Write out every line of the material exactly as it appears.

★ ★ ★ ★ ★ ★ ★

-- ==== Sys2Proof/Machine/Limits.lean ====
section
/-! DEFINITION. Limits: what a table row demands, exact comparison with the curves the tables use, the contacts, the
logic levels, the supply and the timing tables (10_state.md R21, R23; 40_low_speed_control.md R180 to R182, R200;
41_power_and_esd.md R230 to R261; 43_two_wire_operations.md R351 to R354; 70_reset_and_hazards.md R690). Measured values
are integers in the unit a row names; frequencies are in MHz, S-parameters in mdB. -/

namespace Sys2Proof.Machine

/-- A row of a limit table: a minimum, a target, a maximum, each present or not. (DESIGN CHOICE: log 40.) -/
structure Row where
  name : String
  unit : String
  lo : Option Int
  target : Option Int
  hi : Option Int
deriving DecidableEq, Repr, Inhabited

/-- A row with a minimum. -/
def atLeast (name unit : String) (v : Int) : Row := ⟨name, unit, some v, none, none⟩

/-- A row with a maximum. -/
def atMost (name unit : String) (v : Int) : Row := ⟨name, unit, none, none, some v⟩

/-- A row with both. -/
def between (name unit : String) (a b : Int) : Row := ⟨name, unit, some a, none, some b⟩

/-- A row that sets a tester or a mask. -/
def aim (name unit : String) (v : Int) : Row := ⟨name, unit, none, some v, none⟩

/-- A row of which the source gives no value. -/
def unstated (name unit : String) : Row := ⟨name, unit, none, none, none⟩

/-- Whether a measured value meets a row; a target is a setting, not a bound. -/
def meets (r : Row) (v : Int) : Bool :=
  (match r.lo with
   | some a => decide (a ≤ v)
   | none => true) &&
  (match r.hi with
   | some b => decide (v ≤ b)
   | none => true)

/-- Whether a tester set to a row's target stands at it. -/
def onTarget (r : Row) (v : Int) : Bool := decide (r.target = some v)

/-- The row of a table by name. -/
def rowOf (t : List Row) (name : String) : Option Row := t.find? fun r => decide (r.name = name)

/-- `x ≤ b × sqrt(f/1000)`, exactly, for integers x and b and f in MHz. -/
def leRoot (x b : Int) (f : Nat) : Bool :=
  if 0 ≤ b then decide (x ≤ 0) || decide (1000 * (x * x) ≤ b * b * f)
  else decide (x ≤ 0) && decide (b * b * f ≤ 1000 * (x * x))

/-- `b × sqrt(f/1000) ≤ x`, exactly. -/
def rootLe (b x : Int) (f : Nat) : Bool := leRoot (-x) (-b) f

/-- `m mdB ≤ a + b × sqrt(f) + c × f` with a, b, c in µdB and f in GHz. -/
def underCurve (a b c m : Int) (f : Nat) : Bool := leRoot (1000000 * m - 1000 * a - c * f) (1000 * b) f

/-- `m mdB ≥ a + b × sqrt(f) + c × f`. -/
def overCurve (a b c m : Int) (f : Nat) : Bool := rootLe (1000 * b) (1000000 * m - 1000 * a - c * f) f

/-- `m mdB ≤ a + b × f` with a in mdB and b in mdB per GHz. -/
def underLine (a b m : Int) (f : Nat) : Bool := decide (1000 * m ≤ 1000 * a + b * f)

/-- `m mdB ≥ a + b × f`. -/
def overLine (a b m : Int) (f : Nat) : Bool := decide (1000 * a + b * f ≤ 1000 * m)

/-- `m ≤ a + b × log10(p/q)` in mdB, for b, p and q positive: `10^(m-a) × q^b ≤ p^b`. -/
def underLog (a : Int) (b : Nat) (m : Int) (p q : Nat) : Bool :=
  if 0 ≤ m - a then decide (10 ^ (m - a).toNat * q ^ b ≤ p ^ b)
  else decide (q ^ b ≤ p ^ b * 10 ^ (a - m).toNat)

/-- `m < a + b × log10(p/q)`. -/
def belowLog (a : Int) (b : Nat) (m : Int) (p q : Nat) : Bool :=
  if 0 ≤ m - a then decide (10 ^ (m - a).toNat * q ^ b < p ^ b)
  else decide (q ^ b < p ^ b * 10 ^ (a - m).toNat)

/-- `m mdB < a + b × f`. -/
def belowLine (a b m : Int) (f : Nat) : Bool := decide (1000 * m < 1000 * a + b * f)

/-! ### Contacts (10_state.md R21, R23) -/

/-- The electrical kinds of Table 3; `shell` is the case. -/
inductive ContactKind where
  | shell
  | ground
  | power
  | lvttlIn
  | lvttlOut
  | lvttlInOut
  | cmlIn
  | cmlOut
  | strap
deriving DecidableEq, Repr, Inhabited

★ ★ ★ ★ ★ ★ ★

_Response to the task_.
-- ==== Sys2Proof/Machine/Limits.lean ====
section
/-! DEFINITION. Limits: what a table row demands, exact comparison with the curves the tables use, the contacts, the
logic levels, the supply and the timing tables (10_state.md R21, R23; 40_low_speed_control.md R180 to R182, R200;
41_power_and_esd.md R230 to R261; 43_two_wire_operations.md R351 to R354; 70_reset_and_hazards.md R690). Measured values
are integers in the unit a row names; frequencies are in MHz, S-parameters in mdB. -/

namespace Sys2Proof.Machine

/-- A row of a limit table: a minimum, a target, a maximum, each present or not. (DESIGN CHOICE: log 40.) -/
structure Row where
  name : String
  unit : String
  lo : Option Int
  target : Option Int
  hi : Option Int
deriving DecidableEq, Repr, Inhabited

/-- A row with a minimum. -/
def atLeast (name unit : String) (v : Int) : Row := ⟨name, unit, some v, none, none⟩

/-- A row with a maximum. -/
def atMost (name unit : String) (v : Int) : Row := ⟨name, unit, none, none, some v⟩

/-- A row with both. -/
def between (name unit : String) (a b : Int) : Row := ⟨name, unit, some a, none, some b⟩

/-- A row that sets a tester or a mask. -/
def aim (name unit : String) (v : Int) : Row := ⟨name, unit, none, some v, none⟩

/-- A row of which the source gives no value. -/
def unstated (name unit : String) : Row := ⟨name, unit, none, none, none⟩

/-- Whether a measured value meets a row; a target is a setting, not a bound. -/
def meets (r : Row) (v : Int) : Bool :=
  (match r.lo with
   | some a => decide (a ≤ v)
   | none => true) &&
  (match r.hi with
   | some b => decide (v ≤ b)
   | none => true)

/-- Whether a tester set to a row's target stands at it. -/
def onTarget (r : Row) (v : Int) : Bool := decide (r.target = some v)

/-- The row of a table by name. -/
def rowOf (t : List Row) (name : String) : Option Row := t.find? fun r => decide (r.name = name)

/-- `x ≤ b × sqrt(f/1000)`, exactly, for integers x and b and f in MHz. -/
def leRoot (x b : Int) (f : Nat) : Bool :=
  if 0 ≤ b then decide (x ≤ 0) || decide (1000 * (x * x) ≤ b * b * f)
  else decide (x ≤ 0) && decide (b * b * f ≤ 1000 * (x * x))

/-- `b × sqrt(f/1000) ≤ x`, exactly. -/
def rootLe (b x : Int) (f : Nat) : Bool := leRoot (-x) (-b) f

/-- `m mdB ≤ a + b × sqrt(f) + c × f` with a, b, c in µdB and f in GHz. -/
def underCurve (a b c m : Int) (f : Nat) : Bool := leRoot (1000000 * m - 1000 * a - c * f) (1000 * b) f

/-- `m mdB ≥ a + b × sqrt(f) + c × f`. -/
def overCurve (a b c m : Int) (f : Nat) : Bool := rootLe (1000 * b) (1000000 * m - 1000 * a - c * f) f

/-- `m mdB ≤ a + b × f` with a in mdB and b in mdB per GHz. -/
def underLine (a b m : Int) (f : Nat) : Bool := decide (1000 * m ≤ 1000 * a + b * f)

/-- `m mdB ≥ a + b × f`. -/
def overLine (a b m : Int) (f : Nat) : Bool := decide (1000 * a + b * f ≤ 1000 * m)

/-- `m ≤ a + b × log10(p/q)` in mdB, for b, p and q positive: `10^(m-a) × q^b ≤ p^b`. -/
def underLog (a : Int) (b : Nat) (m : Int) (p q : Nat) : Bool :=
  if 0 ≤ m - a then decide (10 ^ (m - a).toNat * q ^ b ≤ p ^ b)
  else decide (q ^ b ≤ p ^ b * 10 ^ (a - m).toNat)

/-- `m < a + b × log10(p/q)`. -/
def belowLog (a : Int) (b : Nat) (m : Int) (p q : Nat) : Bool :=
  if 0 ≤ m - a then decide (10 ^ (m - a).toNat * q ^ b < p ^ b)
  else decide (q ^ b < p ^ b * 10 ^ (a - m).toNat)

/-- `m mdB < a + b × f`. -/
def belowLine (a b m : Int) (f : Nat) : Bool := decide (1000 * m < 1000 * a + b * f)

/-! ### Contacts (10_state.md R21, R23) -/

/-- The electrical kinds of Table 3; `shell` is the case. -/
inductive ContactKind where
  | shell
  | ground
  | power
  | lvttlIn
  | lvttlOut
  | lvttlInOut
  | cmlIn
  | cmlOut
  | strap
deriving DecidableEq, Repr, Inhabited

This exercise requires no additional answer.